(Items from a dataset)
•••••

/-! ### The rows -/

/-- DOM_CTL_RELEASE (R457). -/
def execDomCtlRelease (a : Agent) (s : State) : Outcome := .next (s.regWrite a .fabDomCtl (2 ^ 31))
/-- WIN_OPEN_WRITE (R459, R467). -/
def execWinOpenWrite (a : Agent) (core : Nat) (v : W32) (s : State) : Outcome := .next (s.regWrite a (.coreWinOpen core) v.toNat)
/-- TMAP_WRITE (R465). -/
def execTmapWrite (a : Agent) (k : Nat) (v : W64) (s : State) : Outcome := .next (s.regWrite a (.fabTmap k) v.toNat)
/-- PACE_VSET_WRITE (R37). -/
def execPaceVsetWrite (a : Agent) (v : W32) (s : State) : Outcome := .next (s.regWrite a .paceVset v.toNat)
/-- EDGE_WEIGHT_WRITE (R71). -/
def execEdgeWeightWrite (a : Agent) (k : Nat) (v : W32) (s : State) : Outcome := .next (s.regWrite a (.fabEdgeWeight k) v.toNat)
/-- SPARE_REQ_COL_WRITE (R65). -/
def execSpareReqColWrite (a : Agent) (n : Nat) (v : W32) (s : State) : Outcome := .next (s.regWrite a (.fabSpare n) v.toNat)
/-- GOV_CLEAR (R178). -/
def execGovClear (a : Agent) (s : State) : Outcome := .next (s.regWrite a .fabGovCtrl (2 ^ 16))
/-- CART_QUERY (R289). -/
def execCartQuery (a : Agent) (v : W64) (s : State) : Outcome := .next (s.regWrite a .cxlCartQuery v.toNat)
/-- SESS_QUERY (R365). -/
def execSessQuery (a : Agent) (v : W32) (s : State) : Outcome := .next (s.regWrite a .ethSessQuery v.toNat)
/-- CNT_CLEAR (R522). -/
def execCntClear (a : Agent) (s : State) : Outcome := .next (s.regWrite a .telCntCtrl (2 ^ 31))
/-- CNT_CLEAR_ALL (R522). -/
def execCntClearAll (a : Agent) (s : State) : Outcome := .next (s.regWrite a .telCntCtrl (2 ^ 30))
/-- EVT_HEAD_WRITE (R523). -/
def execEvtHeadWrite (a : Agent) (v : W32) (s : State) : Outcome := .next (s.regWrite a .telEvtHead v.toNat)
/-- TELE_HEAD_WRITE (R524). -/
def execTeleHeadWrite (a : Agent) (v : W64) (s : State) : Outcome := .next (s.regWrite a .telTeleIdx v.toNat)
/-- REGISTER_READ_CLEAR (R527). -/
def execRegisterReadClear (a : Agent) (offset size : Nat) (s : State) : Outcome := .next (s.doRegisterRead a offset size)
/-- REGISTER_WRITE (R527). -/
def execRegisterWrite (a : Agent) (offset size : Nat) (v : W64) (s : State) : Outcome := .next (s.doRegisterWrite a offset size v.toNat)

end Sys2Proof.Machine
end

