/-- Scrubbing, calibration, watchdog, power, the slow loop, trips, health and sampling. Bank and row determine the line of an
offset and the line its bank and row, and up to 32 lines at a stride of a power of two, the first with a multiple of 32
strides, lie in distinct banks. With the rails up and no injection armed: the scrubber reads one line of each bank of every
core that holds a flipped word, the lines of one row, and goes on to the next row; a word with one flip is corrected and
counted, one with more stays and is reported; each microsecond lowers what a delay line waits, and of each replica pair one
measurement is taken: one below 8 % moves the line up by one tap once it may move again, one above 20 % moves it down, and one
below 8 % at tap 63 sets CAL_LIMIT; the watchdog and a critical droop report their errors, the latter's two events in an order
that a free value gives; the slow loop reads the sensors, sets TJ_HIGH and a fraction from 10/16 to 16/16, 10/16 with
ENV_UNHELD while a limit is exceeded, and a junction at 105 °C trips its die: the rails go, THERM_N is asserted and the module
cools until COOLING_END. A power sample is shown; a health tick at a multiple of 100,000 of TEL.INTERVAL_CNT updates RISK and
trips at THR; a sample at a multiple of PERIOD_US with room in the ring is written and with none only counts. -/
def Obligations.PaceAndHealthRowsRun : Prop :=
  (∀ a : Nat, a < 2097152 → bankLine (bankOf a) (bankRow a) = a / 256 * 256 ∧
    ∀ b r, b < 32 → r < 256 → bankOf (bankLine b r) = b ∧ bankRow (bankLine b r) = r) ∧
  (∀ base k i j, 8 ≤ k → k ≤ 20 → base / 2 ^ k % 32 = 0 → i < 32 → j < 32 → i ≠ j → base + i * 2 ^ k < 2097152 →
    base + j * 2 ^ k < 2097152 → bankOf (base + i * 2 ^ k) ≠ bankOf (base + j * 2 ^ k)) ∧
  (∀ (s : State) (upsets : List (Nat × Nat × Nat)), s.railsUp = true → s.injections = [] →
    let row := s.scrubRow
    let u := (upsets.filter fun x => x.1 < s.grade.cores && x.2.1 < 2097152 && bankRow x.2.1 = row).foldl
      (fun u x => u.upset (spBase + x.1 * 2097152 + x.2.1 / 4 * 4) x.2.2) { s with scrubRow := (row + 1) % 256 }
    exec (.scrubTick upsets) s = .next
      ((((u.badWords.filter fun w => spBase ≤ w.1 && w.1 < ctlBase).map fun w => (w.1 - spBase) / 2097152).eraseDups).foldl (fun v n =>
        (List.range 32).foldl (fun v bank => v.scratchRead .fabric (spBase + n * 2097152 + bankLine bank row) 256) v) u)) ∧
  (∀ (s : State) (n off b : Nat), s.railsUp = true → s.injections = [] → s.badWords = [] → n < s.grade.cores → off < 2097152 →
    s.scrubRow < 256 →
    let u : State := { s with scrubRow := (s.scrubRow + 1) % 256 }
    exec (.scrubTick [(n, off, b)]) s = .next
      (if b = 0 ∨ bankRow off ≠ s.scrubRow then u
       else if b = 1 then (u.count 0x001 n 1).corrected
       else (({ u with badWords := [(spBase + n * 2097152 + off / 4 * 4, 2)] } : State).setFld (CoreStatus.spUe n) 1).fabricError
         St.uncorrectable 0x01 n 0 n false)) ∧
  (∀ (s : State) (margins : List (Nat × Nat × Nat)), s.railsUp = true → s.injections = [] →
    (∀ x ∈ margins, x.1 < s.grade.cores ∧ x.2.1 < 4) →
    exec (.calibrationTick margins) s = .next ((onePerPair margins).foldl (fun u x => u.measure x.1 x.2.1 x.2.2) s.ageTaps)) ∧
  (∀ (s : State) (n path margin : Nat), s.Inv → s.injections = [] → n < s.grade.cores →
    let pair := n * 4 + path
    let t := s.measure n path margin
    let wait := (Sparse.get {} s.taps pair : Tap).wait
    (margin < 80 → s.tapOf pair < 63 → wait = 0 → t.tapOf pair = s.tapOf pair + 1 ∧ (Sparse.get {} t.taps pair : Tap).wait = 10) ∧
    (200 < margin → 0 < s.tapOf pair → wait = 0 → t.tapOf pair = s.tapOf pair - 1 ∧ (Sparse.get {} t.taps pair : Tap).wait = 10) ∧
    ((80 ≤ margin ∧ margin ≤ 200) ∨ wait ≠ 0 → t.tapOf pair = s.tapOf pair) ∧
    (margin < 80 → s.tapOf pair = 63 → t.flag (CoreStatus.calLimit n) = true) ∧
    (Sparse.get {} s.ageTaps.taps pair : Tap).wait = wait - 1) ∧
  (∀ (s : State) (n : Nat), s.railsUp = true → n < s.grade.cores →
    exec (.handshakeWatchdog n) s = .next (s.fabricError St.uncorrectable 0x05 n 0 n false)) ∧
  (∀ (s : State) (die : Nat), s.railsUp = true → die < s.grade.dies →
    let u := ({ s with paceDraws := s.paceDraws + 1 } : State).setFld PaceStatus.critEvent 1
    exec (.criticalDroop die) s = .next (if Config.eventOrder s.paceDraws then
        (u.event 0x04 die).fabricError St.uncorrectable 0x07 die 0 die false
      else (u.fabricError St.uncorrectable 0x07 die 0 die false).event 0x04 die) ∧
    exec (.junctionTrip die) s = .next
      ((({ (s.detect 0x08 0 none die false).moduleLoss 0x07 die 6 with thermLow := true } : State)).raiseIbi 3)) ∧
  (∀ s : State, s.pwr = 6 → exec .coolingEnd s = .next ((({ s with thermLow := false } : State).setPwr 1).tryStart)) ∧
  (∀ (s : State) (p10us p1s : Nat), s.auxOk = true →
    exec (.powerSample p10us p1s) s = .next ((s.setFld PwrInPower.p10usW (min 65535 p10us)).setFld PwrInPower.p1sW (min 65535 p1s))) ∧
  (∀ (s : State) (dieC stackC : List Nat), s.railsUp = true → s.injections = [] →
    let s1 := { s with dieTemp := readings s.grade.dies dieC, stackTemp := readings s.grade.stackNum stackC }
    let u := (s1.setFld PaceStatus.tjHigh (b2n (decide (s.fld PaceEnvLimit.tjTargetC < s1.hotJunction)))).setFraction
    exec (.slowLoopTick dieC stackC) s = .next
      (match s1.dieTemp.find? (105 ≤ ·.2), s1.stackTemp.find? (105 ≤ ·.2) with
       | some x, _ => u.trip x.1 false
       | none, some x => u.trip (x.1 / 2) false
       | none, none => u)) ∧
  (∀ s : State, s.Inv → s.setFraction.fld PaceStatus.gapFrac + 160 ≤ 256 ∧
    (s.overEnvelope = true → s.setFraction.fld PaceStatus.gapFrac = 0 ∧ s.setFraction.flag PaceStatus.envActive = true ∧
      s.setFraction.flag PaceStatus.envUnheld = true ∧ s.setFraction.envUnheld = true)) ∧
  (∀ s : State,
    let h := s.health
    let w := fun (f : RegField) (n : Nat) => s.fld f * min n 4095
    let old := s.fld TelHealthStatus.risk
    let risk := min (old - old >>> s.fld TelHealthCfg.decayLog2 + w TelHealthCfg.w0 h.n0 + w TelHealthCfg.w1 h.n1 +
      w TelHealthCfg.w2 s.healthHeat + w TelHealthCfg.w3 h.n3 + w TelHealthCfg.w4 h.n4 + w TelHealthCfg.w5 h.n5) (2 ^ 32 - 1)
    let armed := h.armed || decide (2 * risk < s.fld TelHealthCfg.thr)
    let u := ({ s with health := { armed }, healthDone := true } : State).setFld TelHealthStatus.risk risk
    let v := (({ u with health := { armed := false } } : State).setFld TelHealthStatus.tripped 1).event 0x08 0
    exec .healthTick s = .next
      (if s.healthDone = true ∨ s.fld TelIntervalCnt.count % 100000 ≠ 0 then s
       else if s.fld TelHealthCfg.thr ≤ risk ∧ armed = true then
        (if v.flag TelHealthCfg.auto && v.fld TelHealthPreset.addr ≠ 0 && v.snapArm.isNone then v.armPreset else v)
       else u)) ∧
  (∀ s : State, s.fld TelSampleCfg.periodUs ≠ 0 → s.hbmReady = true → s.sampleDone = false →
    s.fld TelIntervalCnt.count % (s.fld TelSampleCfg.periodUs * 100) = 0 →
    let tail := BitVec.ofNat 32 (s.fld TelTeleIdx.tail)
    let n := (s.teleSeq + 1) % 2 ^ 32
    exec .queueDepthSample s = .next
      (if (tail - BitVec.ofNat 32 (s.fld TelTeleIdx.head)).toNat = 64 then { s with teleSeq := n, teleLost := true, sampleDone := true }
       else (({ s.setRaw (areaBase 11 + 1024 * (tail.toNat % 64)) s.teleRecord with teleSeq := n, teleLost := false, sampleDone := true } : State)).setFld
         TelTeleIdx.tail (tail + 1).toNat))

•••••

▶ [TRY IT] Exactly as written, reproduce the lines of the data above from the first line through the line where "CART_QUERY (R289). -/" appears.

▶ [RESULT OF THE TASK]
/-! ### The rows -/

/-- DOM_CTL_RELEASE (R457). -/
def execDomCtlRelease (a : Agent) (s : State) : Outcome := .next (s.regWrite a .fabDomCtl (2 ^ 31))
/-- WIN_OPEN_WRITE (R459, R467). -/
def execWinOpenWrite (a : Agent) (core : Nat) (v : W32) (s : State) : Outcome := .next (s.regWrite a (.coreWinOpen core) v.toNat)
/-- TMAP_WRITE (R465). -/
def execTmapWrite (a : Agent) (k : Nat) (v : W64) (s : State) : Outcome := .next (s.regWrite a (.fabTmap k) v.toNat)
/-- PACE_VSET_WRITE (R37). -/
def execPaceVsetWrite (a : Agent) (v : W32) (s : State) : Outcome := .next (s.regWrite a .paceVset v.toNat)
/-- EDGE_WEIGHT_WRITE (R71). -/
def execEdgeWeightWrite (a : Agent) (k : Nat) (v : W32) (s : State) : Outcome := .next (s.regWrite a (.fabEdgeWeight k) v.toNat)
/-- SPARE_REQ_COL_WRITE (R65). -/
def execSpareReqColWrite (a : Agent) (n : Nat) (v : W32) (s : State) : Outcome := .next (s.regWrite a (.fabSpare n) v.toNat)
/-- GOV_CLEAR (R178). -/
def execGovClear (a : Agent) (s : State) : Outcome := .next (s.regWrite a .fabGovCtrl (2 ^ 16))
/-- CART_QUERY (R289). -/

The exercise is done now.